Please copy out the entries until you have copied the line that contains "namespace Sys2Proof.Tests", beginning with the first line.

**** AVAILABLE DATA

-- ==== Sys2Proof/Tests/Slice0.lean ====
section
/-!
SUPPORT. The model's own tests: ill-formed commands that `Instr.wf` refuses, the worked examples of the spec, single steps of
commands on small states, and for every statement with hypotheses a state and operands that meet them.
-/
namespace Sys2Proof.Tests
open Sys2Proof Sys2Proof.Machine
set_option Elab.async false

/-! ## States and operands -/

/-- The device after boot, in ACTIVE and NORMAL, with no host seen. -/
def on : State := { State.reset with boot := { State.reset.boot with stage := 11 } }

/-- The state with a field written. -/
def put (f : Fld) (v : Nat) (s : State) : State := s.wr f v

/-- An immediate command of the SPI port, and a queued one with handle 5. -/
def imm : Ctx := ⟨.spi, 1, 2, 2, 0, 0, false⟩

def qd : Ctx := { imm with handle := 5 }

/-- A handle-table entry in a state of R262. -/
def ent (h st : Nat) : HandleEnt := ⟨h, 0, st, 0, 0, false, false, false, 0, [], 0⟩

/-- The handle of `qd` is EXECUTING. -/
def busy (s : State) : State := { s with cmd := { s.cmd with handles := [ent 5 1] } }

/-- What a command leaves; the state itself where it does not answer a next one. -/
def run (i : Instr) (s : State) : State :=
  match exec i s with
  | .next t => t
  | _ => s

def ascii (s : String) : List Byte := s.toList.map fun c => BitVec.ofNat 8 c.toNat

/-! ## Well-formedness: one ill-formed term for each check -/

theorem test_wf_accepts : (Instr.nop imm).wf = true ∧ (Instr.rowSlot 639 [(2047, true)] [] (List.replicate 8 0)).wf = true := by decide +kernel

theorem test_wf_context_seq : (Instr.nop { imm with seq := 256 }).wf = false := by decide +kernel

theorem test_wf_context_type : (Instr.nop { imm with ptype := 3 }).wf = false := by decide +kernel

theorem test_wf_context_length : (Instr.nop { imm with len := 2081 }).wf = false := by decide +kernel

theorem test_wf_context_handle : (Instr.nop { imm with handle := 65536 }).wf = false := by decide +kernel

theorem test_wf_byte_field : (Instr.rack imm 0 256 0 0).wf = false := by decide +kernel

theorem test_wf_half_word_field : (Instr.regRead imm 0 65536 false).wf = false := by decide +kernel

theorem test_wf_word_field : (Instr.cellarStore imm 2 4294967296 256).wf = false := by decide +kernel

theorem test_wf_length_of_data : (Instr.coefLoad imm 0 []).wf = false ∧ (Instr.rampLoad imm []).wf = false := by decide +kernel

theorem test_wf_bit_field : (Instr.cutWindowSet imm 16 0 0 0 0).wf = false ∧ (Instr.cutWindowSet imm 0 1024 0 0 0).wf = false
    ∧ (Instr.rack imm 2 1 0 0).wf = false := by decide +kernel

theorem test_wf_block_lane : (Instr.idleBlock 4 0 (List.replicate 60 0)).wf = false := by decide +kernel

theorem test_wf_block_seq : (Instr.idleBlock 0 256 (List.replicate 60 0)).wf = false := by decide +kernel

theorem test_wf_block_payload : (Instr.idleBlock 0 0 (List.replicate 59 0)).wf = false := by decide +kernel

theorem test_wf_update_in_register : (Instr.registerWrite .spi 0 0 [⟨31, 2, 0, false⟩]).wf = false
    ∧ (Instr.registerWrite .spi 0 0 [⟨0, 2, 4, false⟩]).wf = false := by decide +kernel

theorem test_wf_register_address : (Instr.rcStatusRead .spi 2).wf = false ∧ (Instr.rcStatusRead .spi 0x14000).wf = false := by decide +kernel

theorem test_wf_row : (Instr.rowSlot 640 [] [] (List.replicate 8 0)).wf = false ∧ (Instr.rowSlot 0 [] [(2048, false)] (List.replicate 8 0)).wf = false := by
  decide +kernel

theorem test_wf_bank : (Instr.writeWindowOpen 8).wf = false ∧ (Instr.writeWindowEnd 8).wf = false := by decide +kernel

********

(SOLUTION TO THIS EXERCISE):
-- ==== Sys2Proof/Tests/Slice0.lean ====
section
/-!
SUPPORT. The model's own tests: ill-formed commands that `Instr.wf` refuses, the worked examples of the spec, single steps of
commands on small states, and for every statement with hypotheses a state and operands that meet them.
-/
namespace Sys2Proof.Tests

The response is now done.